February 17, 2021
As schools continue to function under full or partial distance learning due to COVID-19, working parents with school-aged children face the daunting challenge of ensuring that their children are in a safe learning environment. This challenge is greater for low-income families and families who have inequitable access to education and health resources.
Less than half of low-income children have access to high-quality early childhood programs, largely because child care is primarily funded by parent fees. Supporting high-quality and accessible child care enables parents to work, attend school, and improve their outcomes while providing a safe environment for their children to learn. Moreover, investment in early child care and education programs has shown a myriad of benefits, such as providing more equitable long-term outcomes for children of marginalized backgrounds by providing the necessary support during a child’s critical development years.
Since most child care centers are supported by parent fees, many centers continue to struggle to meet both the rising demand in child care slots and the raising financial costs needed to safely operate. A survey from the National Association for the Education of Young Children (NAEYC) found that 30 percent of child care providers would not survive a short-term closure without public investment. During the spring of 2020, the coronavirus pandemic forced many child care providers to shut down, and large layoffs ensued. Now, the child care industry continues to suffer many financial challenges. New operating costs for centers are up to 60 percent higher than before the pandemic, as many providers must purchase personal protective equipment and even make physical infrastructure improvements to support new safety regulations. Further, facilities are faced with decreasing enrollment, on average, by 67 percent to maintain small groups and prevent the possibility of widespread infection.
Even before the pandemic, child care was extremely under-resourced and child care providers often operated under thin profit margins. Further, more than half of Americans already lived-in child care deserts, where demand for child care vastly exceeds the supply.
This interactive map provides detailed insight on child care impact and investigates correlations with racial and economic factors.
Public funding is limited for early child care and education. Most public funding stems from the Child Care and Development Block Grant (CCDBG) that works to fund child care for low-income families. In response to the pandemic, Congress passed the Consolidated Appropriations Act of 2021 to allocate $10 billion to the CCDBG, in addition to the $3.5 billion allocated through the CARES Act in March 2020. Despite these investments, the pandemic has highlighted the critical role child care plays in ensuring success in our economy. Working parents, recovering from economic hardship brought forth by the COVID-19 pandemic, require ample child care supply and capacity, as well as affordable, high-quality options as the economy reopens.
Throughout the pandemic there has been a growing share of working parents who struggle to handle child care responsibilities. Research finds that 52% of working parents with children younger than 12 report difficulty in handling childcare. Among working parents, child care responsibilities are more difficult for families with two working parents than compared with working parents who have a partner who is not employed. As low-income families are more likely to have two working parents, these families continue to face obstacles when searching for affordable, high-quality child care.
The pandemic has had a severe impact on the early child care and education workforce, while also exacerbating continuous systemic inequities that exclude children from low-income families from access to high-quality child care and education. The dramatic shift to online learning has left many families, specifically low-income and families of color, struggling to balance non-remote work and their child’s virtual learning. As the pandemic continues and child care becomes increasingly relied upon for communities to return to typical environments, states should consider policy solutions that invest in dedicated child care stabilization while understanding child care closures will likely concentrate in low-income neighborhoods.
Focus on Supply Building | As the pandemic continues, the child care sector has faced a severe reduction in available slots. High-quality, licensed child care was already in short supply before the pandemic; therefore, stakeholders should aim to build or repair sustainable child care programs. To stabilize child care programs, stakeholders should consider creating grant programs for family child care providers’ COVID-19 related costs.

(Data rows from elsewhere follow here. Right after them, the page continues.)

/-- LOADENT stores its words, one a step, by induction on its lines. -/
theorem run_loadEntFrom (bytes : List Byte) : ∀ (j : Nat) (s : State), j + (packWords bytes).length ≤ 8 →
    s.block.fatal = false → s.block.phase = .idle → s.events = loadEntFrom j bytes →
    ∃ t, Sys2Proof.core.run (packWords bytes).length s = .next t ∧ t.events = [] ∧
      StoredFrom j (packWords bytes) s.block t.block := by
  induction bytes using packWords.induct with
  | case1 a b c d rest ih =>
    intro j s hj hf hp he
    simp only [packWords, List.length_cons] at hj ⊢
    obtain ⟨u, hu, hue, hub⟩ := step_hostWrite_ent (j := ⟨j, by omega⟩) hf hp he
    obtain ⟨t, ht, hte, hst⟩ := ih (j + 1) u (by omega) (by rw [hub]; exact hf) (by rw [hub]; exact hp) hue
    rw [hub] at hst
    exact ⟨t, by rw [Nat.add_comm, run_add _ (run_one hu), ht], hte, hst.cons (j := ⟨j, by omega⟩)⟩
  | case2 bytes hshort =>
    intro j s _ _ _ he
    simp only [packWords, loadEntFrom] at he ⊢
    exact ⟨s, rfl, he, storedFrom_nil _ _⟩

/-- A mode's mask has a bit for each register its bytes fill (R6, R24). -/
theorem mask_getLsbD (m : Mode) : ∀ i : Fin 8, m.mask.getLsbD i.val = decide (i.val < m.bytes / 4) := by
  cases m <;> decide

end LoadEnt

/-! ### The obligations -/

/-- Settles O2, by the round trip of each instruction. -/
theorem decodeOfEncodeIsIdentity : Obligations.DecodeOfEncodeIsIdentity := by
  intro i
  cases i with
  | nop => exact Laws.RoundTrip.nop
  | clear => exact Laws.RoundTrip.clear
  | encode n => exact Laws.RoundTrip.encode n
  | encode12 => exact Laws.RoundTrip.encode12
  | encode24 => exact Laws.RoundTrip.encode24
  | entropyFail => exact Laws.RoundTrip.entropyFail
  | wrEnt j w => exact Laws.RoundTrip.wrEnt j w
  | wrCmd w => exact Laws.RoundTrip.wrCmd w
  | rdStatus => exact Laws.RoundTrip.rdStatus
  | rdIdxLo i => exact Laws.RoundTrip.rdIdxLo i
  | rdIdxHi i => exact Laws.RoundTrip.rdIdxHi i
  | rdWordLo i q => exact Laws.RoundTrip.rdWordLo i q
  | rdWordHi i q => exact Laws.RoundTrip.rdWordHi i q

/-- Settles O3, in each format. -/
theorem decodedTransactionIsItsEncoding : Obligations.DecodedTransactionIsItsEncoding := by
  intro r i h
  cases r with
  | cmd w =>
    obtain ⟨hwf, he⟩ := encode_of_rowOfCommand h
    exact ⟨hwf, .inl he⟩
  | bus t d =>
    obtain ⟨hwf, he⟩ := encode_of_decodeBus h
    exact ⟨hwf, he.imp_right fun ⟨hread, hcode⟩ => ⟨t, d, rfl, hread, hcode⟩⟩

/-- Settles O4: each command has one word, and the words of none are those that fail a check. -/
theorem commandWordsAreExactlyTheListedOnes : Obligations.CommandWordsAreExactlyTheListedOnes := by
  intro w
  have hword : ∀ {c v}, wordOfCommand c = some v → (decodeCmd w = c ↔ w = v) := fun {c v} hv => by
    rw [decodeCmd_eq_iff (by rintro rfl; cases hv), hv, Option.some.injEq, eq_comm]
  exact ⟨hword rfl, hword rfl, fun n => hword (congrArg some (cmdWord_encode n)), hword rfl,
    decodeCmd_badCommand_iff⟩

/-- Settles O5, by the interval the code lies in: a row's lies in its register's part of the map, and a code of no row finds
no register or goes against its direction. -/
theorem busRowsCoverExactlyTheRegisterMap : Obligations.BusRowsCoverExactlyTheRegisterMap := by
  intro t w
  refine ⟨countP_busRows t w, ?_⟩
  have ha := busAddr_toNat t
  rcases decodeBus_ranges t w with ⟨hr, hd⟩ | ⟨hr, hd⟩ | ⟨hr, hd⟩ | ⟨hr, hd⟩ | ⟨hr, hd⟩ | ⟨hr, hd⟩ | ⟨hr, hd⟩ |
    ⟨hno, hd⟩
  · have hj := busField3_val t 2
    have hdir : busIsWrite t = true := (busIsWrite_eq_decide t).trans (decide_eq_true (by omega))
    rw [regAt_ent (by omega) (by omega), hdir]
    exact ⟨busField3 t 2, by omega, hd⟩
  · obtain rfl := (eq_iff_alignedIn (v := 0x1020) rfl).mpr hr
    exact hd
  · obtain rfl := (eq_iff_alignedIn (v := 0x0024) rfl).mpr hr
    exact hd
  · have hp := posLo_busField4_val t 2
    rw [regAt_idx (by omega) (by omega) (by omega), busIsWrite_eq_false (by omega)]
    exact ⟨posLo (busField4 t 2), by omega, by rw [hd, if_pos (by omega)]⟩
  · have hp := posHi_busField3_val t 2
    rw [regAt_idx (by omega) (by omega) (by omega), busIsWrite_eq_false (by omega)]
    exact ⟨posHi (busField3 t 2), by omega, by rw [hd, if_neg (by omega)]⟩
  · have hp := posLo_busField4_val t 4
    have hq := busField2_val t 2
    rw [regAt_word (by omega) (by omega) (by omega), busIsWrite_eq_false (by omega)]
    exact ⟨posLo (busField4 t 4), busField2 t 2, by omega, by omega, by rw [hd, if_pos (by omega)]⟩
  · have hp := posHi_busField3_val t 4
    have hq := busField2_val t 2
    rw [regAt_word (by omega) (by omega) (by omega), busIsWrite_eq_false (by omega)]
    exact ⟨posHi (busField3 t 4), busField2 t 2, by omega, by omega, by rw [hd, if_neg (by omega)]⟩
  · cases hreg : regAt (busAddr t) with
    | none => exact ⟨_, hd⟩
    | some reg =>
      rw [direction_of_not_admitted hno hreg] at hd ⊢
      cases reg <;> exact ⟨_, hd⟩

Target At-Risk Children | With low-income communities facing extreme difficulties in finding affordable, quality child care, stakeholders should consider establishing targeted supports to programs that work with high populations of children at the greatest risk of falling behind during virtual learning, such as children of color, children with special needs, and children of low-income families.
Support providers not currently in the subsidy system | With a low supply of quality caregivers despite the rising demand for high-quality child care, stakeholders should work to access CCDBG funds, state funds, private funds, and other resources to cover the costs necessary to provide support to programs and providers currently not within the CCDBG system.
Support essential workers | The federal government and states have drafted various definitions of essential workers, but often don’t include janitorial staff, grocery workers, and child care providers themselves. These occupations have proven to be essential to the economy, and therefore states should aim to provide subsidies for child care to all essential workers. States should ensure that essential workers are met with well-publicized and transparent information to ensure families with essential workers have the necessary resources to seek quality child care.
Expand eligibility | States should consider increasing eligibility levels to serve more families. States have traditionally limited access to subsidies over the years. The economic consequences caused by COVID-19 have left many families with limited resources but, families will require access to child care to return to work. Expanding eligibility levels will allow more families to receive care assistance that will support economic recovery.